In the digital age, gleaning the genetic information of others has become much easier than most consumers of genetic testing services realize. Going beyond the classic hacking case, in which criminals access sensitive data accompanied by identifying information, even information formerly thought to be anonymous has proven penetrable by third parties. In an article in Science, a group of researchers from the Whitehead Institute of Biomedical Research at M.I.T. demonstrated how they had been able to discover the identities of randomly selected people based on online anonymous genetic information collected as part of a voluntary study. The researchers revealed that they had been able to uncover the identities of individuals within entire families, eventually exposing the identities of nearly fifty people, including relatives who had not taken part in the study. Similarly, other researchers have discovered through their work that RNA expression can be used not only to identify an individual but also to uncover other information about the person, such as weight, diabetic profile, and HIV status. This ease of access to digital genetic information holds dire implications for incidences of genetic discrimination within the employment context.

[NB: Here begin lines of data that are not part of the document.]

-- ==== Sys2Proof/Proofs/Exceptions.lean ====
section
/-! What an operation reports (R220 to R225): whether a step completes, a ProtocolPrecondition, a decode failure. The last
two are read off the answer that goes with an effect (`exec_effect`). -/

namespace Sys2Proof.Machine

theorem failStatus_eq_decodeIntegrity_iff {f : BitVec 16} : failStatus f = .decodeIntegrity ↔ f ≠ 0 := by
  unfold failStatus
  split
  · next h => exact iff_of_false nofun (not_not_intro h)
  · next h => exact iff_of_true rfl h

section answer
variable {s u : State} {i : Instr} {r : Response} {out : SideResult}

/-- R221: only a raise answers with a ProtocolPrecondition, and it has no effect. -/
theorem Answer.of_isPrecondition (ha : Answer s i u r out) (hp : r.status.isPrecondition = true) :
    u = s ∧ r = raisedResponse r.status ∧ out = .none := by
  cases ha with
  | raised => exact ⟨rfl, rfl, rfl⟩
  | done | decoded => exact absurd hp (Bool.eq_false_iff.mp (failStatus_not_precondition _))
  | encoded => cases hp

/-- R222: DECODE_INTEGRITY is the status of a mask that is not 0. -/
theorem Answer.status_eq_decodeIntegrity_iff (ha : Answer s i u r out) :
    r.status = .decodeIntegrity ↔ r.fail ≠ 0 := by
  cases ha with
  | raised _ hc => exact iff_of_false (by rintro rfl; cases hc) (not_not_intro rfl)
  | done | decoded => exact failStatus_eq_decodeIntegrity_iff
  | encoded => exact iff_of_false nofun (not_not_intro rfl)

/-- R222: where a mask that is not 0 comes from. -/
theorem Answer.fail_source (ha : Answer s i u r out) (hf : r.fail ≠ 0) :
    (∃ t, i = .cdec t) ∨ (Instr.canFlush i = true ∧ ∃ d, s.DirtySector d) := by
  cases ha with
  | raised | encoded => exact absurd rfl hf
  | done _ _ _ hflush => exact .inr (hflush hf)
  | decoded t _ _ hi => exact .inl ⟨t, hi⟩

end answer

/-- R221: an operation that answers a ProtocolPrecondition changes nothing but its answer. -/
theorem exec_of_isPrecondition {i : Instr} {s t : State} (h : exec i s = .next t)
    (hp : t.resp.status.isPrecondition = true) : t = s.respond (raisedResponse t.resp.status) .none := by
  obtain ⟨u, r, out, -, ha, rfl⟩ := exec_effect h
  obtain ⟨rfl, hr, rfl⟩ := ha.of_isPrecondition hp
  exact congrArg (u.respond · .none) hr

/-- Settles O12: a step is idle, reports an illegal word, or performs an operation, and of the operations only INSERT can
be refused (`exec_next_or_shared`). -/
theorem nothingIsFatal : Obligations.NothingIsFatal := by
  intro s
  cases hq : s.queue with
  | nil => exact .inl ⟨s, step_of_queue_nil hq⟩
  | cons c rest =>
    cases hd : decode c.word with
    | error e => exact .inl ⟨_, step_of_decode_error hq hd⟩
    | ok i =>
      rw [step_of_decode_ok hq hd]
      rcases exec_next_or_shared i (s.issue c rest) with hnext | ⟨n, d, name, rfl, hn, himg, hside, hst, hheld, href⟩
      · exact .inl hnext
      · simp only [State.issue_drive] at himg hheld
        exact .inr ⟨href, c, rest, n, d, name, rfl, hd, hn, himg, hside, hst, hheld⟩

/-- Settles O13: the decoder's raise by its equation, an operation's by `exec_of_isPrecondition`. -/
theorem preconditionViolationChangesNothing : Obligations.PreconditionViolationChangesNothing := by
  intro s t c rest hq h hp
  cases hd : decode c.word with
  | error e =>
    obtain rfl := next_inj (step_of_decode_error hq hd ▸ h)
    rfl
  | ok i =>
    rw [step_of_decode_ok hq hd] at h
    exact exec_of_isPrecondition h hp

/-- Settles O14: both clauses hold of every answer. -/
theorem decodeIntegrityReported : Obligations.DecodeIntegrityReported := by
  intro i s t h
  obtain ⟨u, r, out, -, ha, rfl⟩ := exec_effect h
  exact ⟨ha.status_eq_decodeIntegrity_iff, ha.fail_source⟩

end Sys2Proof.Machine
end

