-- ==== Sys2Proof/Machine/Sparse.lean ====
section
/-! DEFINITION. Sparse.lean: data by key in one canonical form: keys strictly rising, no entry equal to what an
unlisted key reads as. Memory is such a list of `Host.Cell`. -/

namespace Sys2Proof.Machine

/-- Key and value pairs; a key that is not listed holds the default given to each operation. -/
abbrev Sparse (α : Type) := List (Nat × α)

/-- The value under a key. -/
def sget {α : Type} (dflt : α) : Sparse α → Nat → α
  | [], _ => dflt
  | (j, v) :: m, k => if j = k then v else if k < j then dflt else sget dflt m k

/-- Put an entry, or none, in place of a key's entry. -/
def sput {α : Type} (e : Option α) : Sparse α → Nat → Sparse α
  | [], k => match e with
    | some v => [(k, v)]
    | none => []
  | (j, w) :: m, k =>
    if j = k then match e with
      | some v => (k, v) :: m
      | none => m
    else if k < j then match e with
      | some v => (k, v) :: (j, w) :: m
      | none => (j, w) :: m
    else (j, w) :: sput e m k

/-- Set a key's value; the default is not listed. -/
def sset {α : Type} [DecidableEq α] (dflt : α) (m : Sparse α) (k : Nat) (v : α) : Sparse α :=
  sput (if v = dflt then none else some v) m k

/-- Every entry's key is above `lo`, keys rise, and no entry holds the default. -/
def swfFrom {α : Type} [DecidableEq α] (dflt : α) (lo : Option Nat) : Sparse α → Bool
  | [] => true
  | (j, v) :: m =>
    (match lo with
      | some l => l < j
      | none => true) && v != dflt && swfFrom dflt (some j) m

/-- The canonical form. -/
def swf {α : Type} [DecidableEq α] (dflt : α) (m : Sparse α) : Bool := swfFrom dflt none m

end Sys2Proof.Machine
end

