-- ==== Sys2Proof/Machine/Home.lean ====
section
/-! DEFINITION. Home.lean: accesses in flight and where they are performed: the order a strand's accesses keep (04 R131
to R143), homes, leases and HOLD (10 R316 to R326), poison (10 R340), and the events HOME_READ_REQUEST, HOME_WEAK_STORE,
HOME_STRONG_WRITE, HOME_ATOMIC, LEASE_EXPIRY, LINE_FILL_DONE, PAGE_WALK and DATA_RETURN (01 R34). -/

namespace Sys2Proof.Machine

/-! ## Requests -/

def ReqOp.size : ReqOp → Nat
  | .load n _ => n
  | .store bs => bs.length
  | .amo _ n _ => n
  | .cas n _ _ => n
  | .famo _ _ => 4
  | .fence _ _ => 0
  | .laneLoad _ _ _ => 0
  | .laneStore _ _ _ => 0
  | .arrive => 16
def ReqOp.isLoad : ReqOp → Bool
  | .load _ _ => true
  | .laneLoad _ _ _ => true
  | _ => false
def ReqOp.isStore : ReqOp → Bool
  | .store _ => true
  | .laneStore _ _ _ => true
  | _ => false
def ReqOp.isFence : ReqOp → Bool
  | .fence _ _ => true
  | _ => false
/-- A read-modify-write, returning or return-free. -/
def ReqOp.isRmw (o : ReqOp) : Bool := !o.isLoad && !o.isStore && !o.isFence
/-- An access that reads: a load or a read-modify-write. -/
def ReqOp.reads (o : ReqOp) : Bool := o.isLoad || o.isRmw
def ReqOp.writes (o : ReqOp) : Bool := o.isStore || o.isRmw

def Issuer.same (a b : Issuer) : Bool := a.crew == b.crew && a.idx == b.idx
def State.req (s : State) (id : Nat) : Option Req := s.reqs.find? (fun r => r.id == id)
def State.dropReq (s : State) (id : Nat) : State := { s with reqs := s.reqs.filter (fun r => r.id != id) }
def State.setReq (s : State) (id : Nat) (f : Req → Req) : State :=
  { s with reqs := s.reqs.map (fun r => if r.id == id then f r else r) }

/-! ## Units (04 R141, 10 R322, R323) -/

/-- A declared range that holds an address. -/
def Range.has (r : Range) (a : Nat) : Bool :=
  r.base.toNat ≤ a && (a - r.base.toNat) / r.stride < r.count && (a - r.base.toNat) % r.stride < r.width
/-- The addresses of a range's 64-bit words. -/
def Range.words (r : Range) : List Nat :=
  (List.range r.count).flatMap (fun k => (List.range (r.width / 8)).map (fun j => r.base.toNat + k * r.stride + 8 * j))
/-- The number of a range's unit; every other unit is a line. -/
def Range.unit (r : Range) : Nat := 2 ^ 80 + r.asid.toNat * 2 ^ 64 + r.base.toNat
/-- The range holds a 64-bit word of memory, given as a place divided by 8. -/
def Range.holdsWord (r : Range) (w : Nat) : Bool := r.places.any (fun x => x.2 == w)
/-- The range a word belongs to: one declared in its address space, or, through another view, one that holds its place. -/
def State.rangeAt (s : State) (asid : BitVec 16) (va : Word) (place : Nat) : Option Range :=
  s.ranges.find? (fun r => (r.asid == asid && r.has va.toNat) || r.holdsWord (place / 8))
/-- The unit of a place, as an access without an address of a declared range meets it. -/
def State.unitAt (s : State) (place : Nat) : Nat :=
  match s.ranges.find? (fun r => r.holdsWord (place / 8)) with
  | some r => r.unit
  | none => place / 128
/-- The unit of an address: a declared range's, or its line's. -/
def State.unitOf (s : State) (asid : BitVec 16) (va : Word) (place : Nat) : Nat :=
  match s.rangeAt asid va place with
  | some r => r.unit
  | none => place / 128
/-- The unit of an access; the host's addresses are of no address space (16 R480). -/
def Req.unit (s : State) (r : Req) : Nat :=
  if r.space != .g then r.place.getD 0 / 128
  else if r.who.crew = 0 then s.unitAt (r.place.getD 0)
  else s.unitOf r.who.asid r.addr (r.place.getD 0)
/-- The units an access touches: those of every word of a host's write (16 R481). -/
def Req.units (s : State) (r : Req) : List Nat :=
  if r.who.crew = 0 then ((wordsAt (r.place.getD 0) r.op.size).map (fun w => s.unitAt (8 * w))).eraseDups else [r.unit s]

/-! ## The order of one strand's accesses (04 R133, R134, R137, R143) -/

/-- The rows and the rod of a lane access; every other access names none. -/
def ReqOp.lane : ReqOp → Option (Word × Nat)
  | .laneLoad p rod _ => some (p, rod)
  | .laneStore p rod _ => some (p, rod)
  | _ => none

/-- A request with its place: the one it was translated to, or the one its page would give it now. -/
def State.located (s : State) (r : Req) : Req :=
  if r.space != .g || r.place.isSome then r
  else match s.translate (towerOfSlot (s.slotOf r.who)) r.who.asid r.who.user (if r.op.writes then .w else .r) r.addr with
    | .ok t => { r with place := some t.place }
    | .error _ => r

/-- Two accesses touch one cell of bead space (14 R452), or one 64-bit word: at their places, or, where a page gives none of
them a place, at their addresses. -/
def State.sameWord (s : State) (a b : Req) : Bool :=
  let overlap (x m y n : Nat) : Bool := x / 8 ≤ (y + n - 1) / 8 && y / 8 ≤ (x + m - 1) / 8
  match a.op.lane, b.op.lane with
  | some (p, i), some (q, j) =>
    i == j && subId (ptrChan p) (ptrBank p) (ptrSub p) == subId (ptrChan q) (ptrBank q) (ptrSub q) &&
      (ptrRows p).any (ptrRows q).contains
  | _, _ =>
  match (s.located a).place, (s.located b).place with
  | some p, some q => overlap p a.op.size q b.op.size
  | _, _ => a.space == b.space && overlap a.addr.toNat a.op.size b.addr.toNat b.op.size

/-- Two G accesses of a strand go to one unit at one slice; while a page gives one of them no place, to one line of the address
space. -/
def State.sameUnit (s : State) (a b : Req) : Bool :=
  let a := s.located a
  let b := s.located b
  match a.place, b.place with
  | some p, some q => a.unit s == b.unit s && sliceOf p == sliceOf q
  | _, _ => a.addr.toNat / 128 == b.addr.toNat / 128

/-- HOLD is set on a unit: an operation, a claim or a range declaration waits on its leases (R319, R324). -/
def State.isHeld (s : State) (u : Nat) : Bool :=
  s.reqs.any (fun r => r.held && (r.units s).contains u) || s.claims.any (fun c => !c.granted && c.held.contains u) ||
    s.lineHolds.any (fun h => h.unit == u)

/-- A unit, or a part of it, is owned (01 R36, 10 R319). -/
def State.isOwned (s : State) (u : Nat) : Bool := s.claims.any (fun c => c.granted && c.held.contains u)
/-- The home grants a lease on a unit: nothing holds it, and nothing owns it (R319). -/
def State.mayLease (s : State) (u : Nat) : Bool := !s.isHeld u && !s.isOwned u

/-- A holder lies in a scope instance seen from a strand (04 R128). -/
def State.holderIn (s : State) (w : Issuer) (scope : Nat) (h : Holder) : Bool :=
  let slot := s.slotOf w
  let ofCore (c : Nat) : Bool := match scope with
    | 0 => c == coreOfSlot slot
    | 1 => (s.crewById w.crew).cores.contains c
    | 2 => towerOfCore c == towerOfSlot slot
    | _ => true
  match h with
  | .l1 c => ofCore c
  | .vmu c => ofCore c
  | .tile c => ofCore c
  | .icache c => ofCore c
  | .tower t => if scope ≤ 1 then t == towerOfSlot slot else if scope = 2 then t == towerOfSlot slot else true

/-- Every lease of a scope instance that stood on the units of the strand's weak stores before `id` has expired (04
R143). -/
def State.leasesOver (s : State) (w : Issuer) (id scope : Nat) : Bool :=
  s.leaseWaits.all (fun l => !(l.crew == w.crew && l.idx == w.idx && l.req < id) || l.expiry ≤ s.tide ||
    !s.holderIn w scope l.holder)

/-- A fence's own condition: the accesses it orders before itself are performed, and its leases are over (07 R253, R143). -/
def State.fenceDone (s : State) (r : Req) (fn scope : Nat) : Bool :=
  s.reqs.all (fun e => !(e.who.same r.who && e.id < r.id) || e.op.isFence || (fn = 1 && !e.op.reads)) &&
    (fn = 1 || s.leasesOver r.who r.id scope)

/-- Accesses of one vector instruction, or of one ldq or stq, are unordered among themselves (04 R127, R138). -/
def Req.unordered (e r : Req) : Bool := e.group != 0 && e.group == r.group && !e.seqAfter

/-- A request passes a strong operation of its strand that waits under HOLD, for another word (10 R320). -/
def State.passes (s : State) (e r : Req) : Bool :=
  !(e.op.isLoad || (e.op.isStore && e.kind == .weak)) && (e.held || s.isHeld (e.unit s)) &&
    (r.op.isLoad || (r.op.isStore && r.kind == .weak)) && !s.sameWord e r

/-- An earlier access `e` of the same strand that is not performed holds back `r`, which is served at its home or, else,
from a copy: fences, acquires and releases (04 R137, R143); a write of its word, and, for a strong load, a load of it
(R133, R134); at the home every request of its strand to its unit (10 R320). -/
def State.holds (s : State) (home : Bool) (e r : Req) : Bool :=
  match e.op with
  | .fence fn scope => !s.fenceDone e fn scope && (fn != 2 || r.op.writes)
  | _ =>
    !e.unordered r &&
      (e.kind == .acq || r.kind == .rel || (e.space == .win && r.space == .win) ||
        (e.seqAfter && r.seqAfter && e.group == r.group) ||
        (e.space == r.space &&
          (if r.space == .g then
            (s.sameWord e r && (e.op.writes || (r.kind != .weak && r.op.isLoad))) ||
              (home && s.sameUnit e r && !s.passes e r)
          else s.sameWord e r && (e.op.writes || r.op.reads))))
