/-- What a write of the pilot still waits for: what a read would; a host cache that holds a line (16 R481); or leases, for which
it sets HOLD, as an operation of a strand or of the module (10 R319). -/
def State.pilotWaits (s : State) (t : Nat) (asid : BitVec 16) (va : Word) (n : Nat) (crew idx : Nat) : Option State :=
  let parts := lineParts va.toNat n
  match parts.findSome? (fun x => s.pilotReadWaits t asid (word x.1)) with
  | some u => some u
  | none =>
    let places := parts.filterMap (fun x => match s.translate t asid false .any (word x.1) with
      | .ok y => some (y.place, x.2)
      | .error _ => none)
    if places.any (fun x => s.hostHeld x.1 x.2) then some s
    else if places.any (fun x => s.leasedAt x.1 x.2) then some (s.holdOn crew idx (places.flatMap (fun x => s.unitsAt x.1 x.2)).eraseDups)
    else none

/-- Read bytes that lie in one line. -/
def State.pilotRead (s : State) (t : Nat) (asid : BitVec 16) (va : Word) (n : Nat) : Option (List Byte) :=
  match s.translate t asid false .r va with
  | .ok p => some (s.bytesAt (s.keyOf p.key) p.place n)
  | .error _ => none

/-- The lighter queue's size (R164). -/
def Ctx.lighterSize (c : Ctx) : Nat := 2 ^ min c.lqlog.toNat 24

/-- Free bytes (log 2): the pilot's own state in a lighter entry, whose layout the spec leaves open (R178). -/
def State.freeBytes : Nat → State → List Byte × State
  | 0, s => ([], s)
  | n + 1, s =>
    let (w, t) := s.freeWord
    let (bs, u) := State.freeBytes n t
    (leBytes 8 w.toNat ++ bs, u)

/-- The launch of a context ends by a fault of an entry of its lighter queue (log 33). -/
def State.lighterFault (s : State) (k : Nat) (code : BitVec 8) (t : Nat) (a : Word) : State :=
  s.recordFault k { code, mid := (((s.ctx k).launch.map (·.root)).getD 0), tower := t, addr := a }
/-- What a pilot access to an address that gives no translation comes to: it waits for a page that is not present, as `hold` notes, and
for an entry out of reach; anything else is a fault, which `fail` takes. -/
def TErr.pilot (e : TErr) (s : State) (t : Nat) (asid : BitVec 16) (a : Word) (acc : Nat) (hold : Word → State → State)
    (fail : BitVec 8 → Word → State → State) : State :=
  match e with
  | .absent => hold a (s.pageFault asid a t acc)
  | .waits p => s.wakeAt p
  | .noncanon => fail VA_NONCANON a s
  | .noSpace => fail PAGE_NOT_PRESENT a s
  | .poisoned => fail MC_POISON a s
  | _ => fail PAGE_PERM a s
/-- Bytes within one line that the pilot reads, or what the read comes to. -/
def State.pilotFetch (s : State) (t : Nat) (asid : BitVec 16) (a : Word) (n : Nat) (hold : Word → State → State)
    (fail : BitVec 8 → Word → State → State) : Except State (List Byte) :=
  match s.translate t asid false .r a with
  | .error e => .error (e.pilot s t asid a 0 hold fail)
  | .ok x =>
    match s.pilotReadWaits t asid a with
    | some u => .error u
    | none => if s.poisonedAt x.place n then .error (fail MC_POISON (s.poisonWord x.place n a) s) else .ok (s.bytesAt (s.keyOf x.key) x.place n)

/-- A page of a lighter queue that is not present is waited for. -/
def State.lighterHold (k : Nat) (a : Word) (s : State) : State := s.setCtx k (fun c => { c with lqWait := some a })
/-- The 256 bytes of an entry of a lighter queue, or what their read comes to. -/
def State.lighterRead (s : State) (k t : Nat) (a : Word) : Except State (List Byte) := do
  let half (a : Word) : Except State (List Byte) :=
    s.pilotFetch t (s.ctx k).asid a 128 (State.lighterHold k) (fun code x u => u.lighterFault k code t x)
  let l ← half a
  let h ← half (a + 128)
  return l ++ h
/-- An entry of a lighter queue can be written now, or what its write comes to. -/
def State.lighterWait (s : State) (k t : Nat) (a : Word) (crew idx : Nat) : Except State Unit := do
  for x in [a, a + 128] do
    match s.translate t (s.ctx k).asid false .w x with
    | .error e => .error (e.pilot s t (s.ctx k).asid x 1 (State.lighterHold k) (fun code y u => u.lighterFault k code t y))
    | .ok _ => .ok ()
  match s.pilotWaits t (s.ctx k).asid a 256 crew idx with
  | some u => .error u
  | none => .ok ()
/-- Write the entry of a manifest at a position of its context's lighter queue, once it can be (R178). -/
def State.writeLighter (s : State) (m : Manifest) (pos : Nat) : State :=
  let c := s.ctx m.ctx
  let (deps, s) := s.freeBytes 2
  let (own, s) := s.freeBytes 16
  let bs := m.record.take 0x40 ++ deps ++ m.record.drop 0x50 ++ own
  (s.pilotWrite m.tower c.asid (c.lqbase + word (256 * (pos % c.lighterSize))) bs).getD s

/-! ## spawn, spawnw (R197) -/

/-- The record kept of a strand that waits for its lighter queue to grow (16 R485). -/
def State.growthOf (s : State) : Nat := 8 * s.self.crew + s.self.idx

/-- A child's tower pool takes it at once (R177). -/
def State.poolOpen (s : State) (k t : Nat) : Bool := s.poolCount t < 960 && (s.ctx k).lighter.isEmpty

/-- There is room for a child in its pool or in the lighter queue; a full queue raises CHILD_POOL, or with its duty
host-assisted it is to grow and the strand waits (R179, 16 R485). -/
def State.childRoom (s : State) (k t : Nat) (p : Word) : Except Stop Unit :=
  let c := s.ctx k
  if s.poolOpen k t || c.lighter.length < c.lighterSize then .ok ()
  else if s.mod.duty.getLsbD 1 then
    match s.pageFaults.find? (fun f => f.kind == 2 && f.waiter == s.growthOf) with
    | some f => if f.failed then .error (.fault CHILD_POOL p) else .error s.retry
    | none =>
      let f : PageFault := { id := s.serial, kind := 2, asid := c.asid, addr := c.lqbase, tower := t, waiter := s.growthOf, ctx := k, state := 1 }
      .error (State.retry { s with pageFaults := s.pageFaults ++ [f], serial := s.serial + 1 })
  else .error (.fault CHILD_POOL p)

/-- Give a child its place (R177). -/
def State.admitChild (s : State) (m : Manifest) : State :=
  let t := s.setManifest (m.parent.getD 0) (fun x => { x with kids := x.kids + 1 })
  let u := { t with manifests := t.manifests ++ [m] }
  if s.poolOpen m.ctx m.tower then u
  else
    let pos := (s.ctx m.ctx).lqTail
    (u.setCtx m.ctx (fun c => { c with lighter := c.lighter ++ [m.mid], lqTail := c.lqTail + 1 })).writeLighter m pos
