/-- A crew takes its frame back on slots (R191): its strands with what their frames hold, its accesses to be issued again with what
their records hold; the copies that those cores hold are dropped first (08 R272), and those of the tower's L2, which may be older than
the crew's own writes (04 R153, R133). A strand that comes to a core has seen nothing of it yet (06 R213). A resumption is no placement for
rotation and aging (log 33). -/
def State.resumeCrew (s : State) (c : Crew) (takes : List Strand) (slots : List Nat) (fr : List Byte) : State :=
  let cores := slots.map coreOfSlot
  let tower := towerOfSlot (slots.headD 0)
  let frames := c.strandFrames (s.saved.filter (fun st => st.crew == c.id)) (fr.drop 64)
  let mine := frames.map (fun x => x.1.restore c.vlGrant (s.pendingOf c.id x.1.idx).length x.2)
  let c' := c.restore fr
  let stale (st : Strand) : Strand :=
    if cores.contains st.core then { st with ahead := st.ahead.map (fun l => { l with expiry := 0 }), looped := [] } else st
  let t := takes.foldl (fun t st => t.setCore ((cores[st.idx]?).getD 0) (fun x => { x with holder := st.tagOf })) s
  let t := (t.setCrew c.id (fun _ => { c' with saved := false, suspended := false, stopReq := false, cores, repin := c'.repin + 1, frame := 0, frameLen := 0 })).freshSlots slots
  { t with
    saved := t.saved.filter (fun st => st.crew != c.id)
    self := stale t.self
    peers := t.peers.map stale ++ mine.map (fun st => { st with slot := (slots[st.idx]?).getD st.slot, stopReq := false, stopped := false, ytHit := false, masks := none, wait := none, since := 0, barPhase := st.barPhase.filter (fun ph => ph != c'.barPhase || c'.arrived.contains st.idx) })
    reqs := t.reqs.map (fun r => if r.who.crew == c.id then (r.fromFrame frames (s.pendingOf c.id r.who.idx)).reissued tower else r)
    copies := t.copies.filter (fun x => match x.holder with
      | .icache k => !cores.contains k
      | .l1 k => !cores.contains k
      | .vmu k => !cores.contains k
      | .tower k => k != tower
      | _ => true) }

/-- CREW_RESUME (R191): on free slots for which no better manifest competes, or on exactly those it left when it is LOCAL;
a strand with a live accumulator takes its core's matrix unit (12 R364). -/
def execCrewResume (s : State) : Host.Outcome State Fault Refusal :=
  let c := s.crewById s.args.unit
  let slots := s.args.slots
  let takes := s.accLive c
  let first := (s.manifest c.mid).all (fun m => s.offered m slots)
  if !s.resumable c takes slots || !first then .next s
  else
    match s.frameRead c (towerOfSlot (slots.headD 0)) with
    | .error t => .next t
    | .ok fr => .next (s.resumeCrew c takes slots fr)

/-! ## Results that arrive (01 R34) -/

/-- DATA_RETURN: a complete result is written into its destination, which becomes full, wherever its strand is (R197). -/
def execDataReturn (s : State) : Host.Outcome State Fault Refusal :=
  match s.returns.find? (fun r => r.id == s.args.unit) with
  | some r =>
    match r.bytes with
    | some bs =>
      match s.frameReady r.crew with
      | .error t => .next t
      | .ok () => .next (State.refreshFrame { (s.mapStrand r.crew r.idx (fun st => st.fill r.dest bs)) with
          returns := s.returns.filter (fun x => x.id != r.id) } r.crew (s.savedFrame (s.crewById r.crew)))
    | none => .next s
  | none => .next s

/-! ## Launches (R165 to R167) -/

/-- The tower the pilot's own accesses of a context start from: the lowest that is up (R158: no rule depends on it). -/
def State.pilotTower (s : State) : Nat := ((List.range 16).find? (fun t => s.mod.tup.getLsbD t)).getD 0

Implications For Employment Discrimination

In the age of Big Data, and the "black box" characteristics of its accompanying algorithmic processes, there is legitimate concern that the behaviors, activities, demographic and genetic information of workers collected at the workplace-even if not used directly by the employers collecting it-could become part of datasets that ultimately are used to make employment-related decisions. As so much of the activity behind internet-scraping and machine-learning is not known-or knowable-to the people designing the programs, it is not always foreseeable that a certain algorithm will access and deploy prohibited information in its decision-making processes.

My recommendation is that employers should take seriously the worker privacy and employment discrimination concerns raised by big data and worker surveillance, and take steps to minimize the risks posed to their workers.

Thank you for the opportunity to testify today.